Signature Genomics was originally established as a partnership between three companies: Signature Genomic Services, Pathology Associates Medical Laboratories, and Sacred Heart Medical Centre. The company was founded by Lisa Shaffer, Ph.D. and Bassem Bejjani, M.D., both of whom are experts in molecular and clinical genetics, and cytogenetics.
Signature Genomics has developed an exclusive range of products, including the SignatureChipWG, SignatureChipOS, and Signature PrenatalChip. The majority of the company’s current products are diagnostic in nature, testing for genetic disorders both common and rare, including Down Syndrome, Prader Willi Syndrome, neurofibromatosis, and various physical deformities.
SignatureChipWG and SignatureChipOS
Both the SignatureChipWG and the SignatureChipOS have the same basic purpose: to diagnose genetic disorders. However, they accomplish this objective in slightly different ways, and each method has some specific advantages and disadvantages. Both methods cover more than 150 chromosomal syndrome loci, but whereas the WG chip is less likely to detect insignificant DNA alterations (and hence prevent “false positive” type results), the OS chip is actually more likely to detect small alterations which may be harmful, but which may not be detected by the WG chip.
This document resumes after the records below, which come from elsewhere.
-- ==== Sys2Proof/Machine/Num.lean ====
section
/-! DEFINITION. Element codes, block scales, FP32 and its truncating arithmetic, conversions
(03_number_formats.md, 07_vector_engine.md). -/

namespace Sys2Proof.Machine

/-- Element codes of R91. -/
inductive Code where
  | s8 | u8 | s4 | u4 | cb4 | w16 | w24 | fp32 | bf16
  deriving DecidableEq, Repr

/-- CODE of an operand format field (R91); 9 to 15 are reserved. -/
def codeOfNat (n : Nat) : Option Code :=
  match n with
  | 0 => some .s8 | 1 => some .u8 | 2 => some .s4 | 3 => some .u4 | 4 => some .cb4
  | 5 => some .w16 | 6 => some .w24 | 7 => some .fp32 | 8 => some .bf16 | _ => none

/-- Bits of one element in one plane (R77, R84). -/
def Code.bits (c : Code) : Nat :=
  match c with
  | .s8 => 8 | .u8 => 8 | .s4 => 4 | .u4 => 4 | .cb4 => 4 | .w16 => 8 | .w24 => 8 | .fp32 => 32 | .bf16 => 16

/-- Limb planes of a code (R84). -/
def Code.planes (c : Code) : Nat :=
  match c with
  | .w16 => 2 | .w24 => 3
  | .s8 => 1 | .u8 => 1 | .s4 => 1 | .u4 => 1 | .cb4 => 1 | .fp32 => 1 | .bf16 => 1

/-- The code is an integer code with limb planes. -/
def Code.wide (c : Code) : Bool := decide (1 < c.planes)

/-- The code is FP32 or BF16. -/
def Code.isFloat (c : Code) : Bool := c == .fp32 || c == .bf16

/-- A 4-bit code. -/
def Code.four (c : Code) : Bool := c.bits == 4

/-- The code has no NaR element of its own (R77). -/
def Code.unsigned (c : Code) : Bool := c == .u8 || c == .u4

/-- Constants t, lo, hi of quant per destination (R103). -/
def Code.qt (c : Code) : Nat :=
  match c with
  | .s8 => 7 | .u8 => 8 | .s4 => 3 | .u4 => 4 | .w16 => 15 | .w24 => 23 | .cb4 => 0 | .fp32 => 0 | .bf16 => 0

/-- Lowest value of a destination code (R103). -/
def Code.lo (c : Code) : Int :=
  match c with
  | .s8 => -127 | .u8 => 0 | .s4 => -7 | .u4 => 0 | .w16 => -32512 | .w24 => -8323072
  | .cb4 => 0 | .fp32 => 0 | .bf16 => 0

/-- Highest value of a destination code (R103). -/
def Code.hi (c : Code) : Int :=
  match c with
  | .s8 => 127 | .u8 => 255 | .s4 => 7 | .u4 => 15 | .w16 => 32767 | .w24 => 8388607
  | .cb4 => 0 | .fp32 => 0 | .bf16 => 0

/-- An integer element as read: its integer, and whether it is NaR by its own code (R76 to R79). -/
structure Elem where
  i : Int
  nar : Bool
  deriving DecidableEq, Repr

/-- The element that a raw code spells: S8, U8, S4, U4, and a codebook index through `cb` (R78 to
R81). -/
def decodeElem (c : Code) (cb : Nat → Nat) (raw : Nat) : Elem :=
  match c with
  | .s8 => if raw % 256 = 0x80 then ⟨0, true⟩ else ⟨toSigned 8 raw, false⟩
  | .u8 => ⟨((raw % 256 : Nat) : Int), false⟩
  | .s4 => if raw % 16 = 8 then ⟨0, true⟩ else ⟨toSigned 4 raw, false⟩
  | .u4 => ⟨((raw % 16 : Nat) : Int), false⟩
  | .cb4 => ⟨toSigned 8 (cb (raw % 16)), false⟩
  | .w16 => ⟨toSigned 16 raw, decide (raw / 256 % 256 = 0x80)⟩
  | .w24 => ⟨toSigned 24 raw, decide (raw / 65536 % 256 = 0x80)⟩
  | .fp32 => ⟨0, false⟩
  | .bf16 => ⟨0, false⟩

/-- The raw code (all limbs, lowest first in the number) of an integer in a code; NaR by R100. -/
def encodeElem (c : Code) (q : Int) (nar : Bool) : Nat :=
  match c with
  | .s8 => if nar then 0x80 else ofSigned 8 q
  | .u8 => if nar then 0 else ofSigned 8 q
  | .s4 => if nar then 0x8 else ofSigned 4 q
  | .u4 => if nar then 0 else ofSigned 4 q
  | .cb4 => 0
  | .w16 => if nar then 0x8000 else ofSigned 16 q
  | .w24 => if nar then 0x800000 else ofSigned 24 q
  | .fp32 => 0
  | .bf16 => 0

/-- Kinds of FP32 word (R97). -/
inductive Kind where
  | zero | finite | inf | nan
  deriving DecidableEq, Repr

/-- An FP32 word taken apart (R98): value m * 2^e. -/
structure Dec where
  s : Bool
  e : Int
  m : Nat
  k : Kind
  deriving DecidableEq, Repr

/-- decode_fp32 of R98: a subnormal is flushed to zero. -/
def decodeF (x : F32) : Dec :=
  let s := x.toNat.testBit 31
  let be : Nat := x.toNat / 2 ^ 23 % 256
  let f : Nat := x.toNat % 2 ^ 23
  if be = 255 then (if f = 0 then ⟨s, 0, 0, .inf⟩ else ⟨s, 0, 0, .nan⟩)
  else if be = 0 then ⟨s, 0, 0, .zero⟩
  else ⟨s, (be : Int) - 150, f + 2 ^ 23, .finite⟩

/-- The FP32 word with a sign and the remaining 31 bits. -/
def mkF (s : Bool) (rest : Nat) : F32 := BitVec.ofNat 32 ((if s then 2 ^ 31 else 0) + rest)

/-- Canonical NaN (R97). -/
def nanF : F32 := BitVec.ofNat 32 0x7fc00000

/-- encode_fp32 of R98 for a magnitude of any width, m > 0: truncated, with OVF; a magnitude of 0
gives the zero of the sign. -/
def encodeF (s : Bool) (e : Int) (m : Nat) : F32 × Bool :=
  if m = 0 then (mkF s 0, false)
  else
    let n := Nat.log2 m
    let m' := if 23 < n then m >>> (n - 23) else m <<< (23 - n)
    let be : Int := e + (n : Int) - 23 + 150
    if be ≥ 255 then (mkF s 0x7f7fffff, true)
    else if be ≤ 0 then (mkF s 0, false)
    else (mkF s (be.toNat * 2 ^ 23 + m' % 2 ^ 23), false)

/-- Flags of the vector engine, by bit of VEC.EXC (R201): 0 OVF, 1 INVALID, 2 DIVZERO, 3 NAN_IN,
4 INF_IN, 5 NAR_IN, 6 SAT. -/
abbrev Flags := List Nat

/-- One flag when it holds. -/
def flagIf (b : Bool) (n : Nat) : Flags := if b then [n] else []

/-- canon of R102. -/
def canon (x : F32) : F32 :=
  let d := decodeF x
  match d.k with
  | .nan => nanF
  | .zero => mkF d.s 0
  | .finite => x
  | .inf => x

/-- The exact signed integer of a finite value on the grid 2^g, g at or below its exponent. -/
def onGrid (d : Dec) (g : Int) : Int :=
  let v : Int := ((d.m <<< (d.e - g).toNat : Nat) : Int)
  if d.s then -v else v

/-- The word of an exact integer on a grid: zero is +0. -/
def ofGrid (v : Int) (g : Int) : F32 × Bool :=
  if v = 0 then (mkF false 0, false) else encodeF (decide (v < 0)) g v.natAbs

/-- fadd_tz of R185 and R186, with its flags. -/
def faddTz (x y : F32) : F32 × Flags :=
  let a := decodeF x
  let b := decodeF y
  if a.k = .nan ∨ b.k = .nan then (nanF, [])
  else if a.k = .inf ∧ b.k = .inf then
    (if a.s = b.s then (mkF a.s 0x7f800000, []) else (nanF, [1]))
  else if a.k = .inf then (mkF a.s 0x7f800000, [])
  else if b.k = .inf then (mkF b.s 0x7f800000, [])
  else if a.k = .zero ∧ b.k = .zero then (mkF (a.s && b.s) 0, [])
  else if a.k = .zero then (y, [])
  else if b.k = .zero then (x, [])
  else
    let g := min a.e b.e
    let r := ofGrid (onGrid a g + onGrid b g) g
    (r.1, flagIf r.2 0)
Essentially, this means that the SignatureChipWG is a little less sensitive than the SignatureChipOS, and can potentially miss small regions of deleted DNA which might be harmful. However, the OS chip is more likely to pick up small DNA alterations of indeterminate clinical significance. This means also that the two methods are complementary, and carrying out both tests in tandem has clear advantages.
PrenatalChip
The PrenatalChip is a genetic diagnostic test which can be used to examine the DNA of unborn babies. However, while the WG and OS Signature chips test for adult-onset genetic disorders, the PrenatalChip only examines specific regions of DNA which are associated with malformation syndromes and mental retardation disorders. This test does not look for genetic mutations associated with any adult-onset disorders. The PrenatalChip test is most often used in cases where a pregnant woman has had an abnormal ultrasound, or a a history of miscarriages, stillbirths, or other pregnancy issues.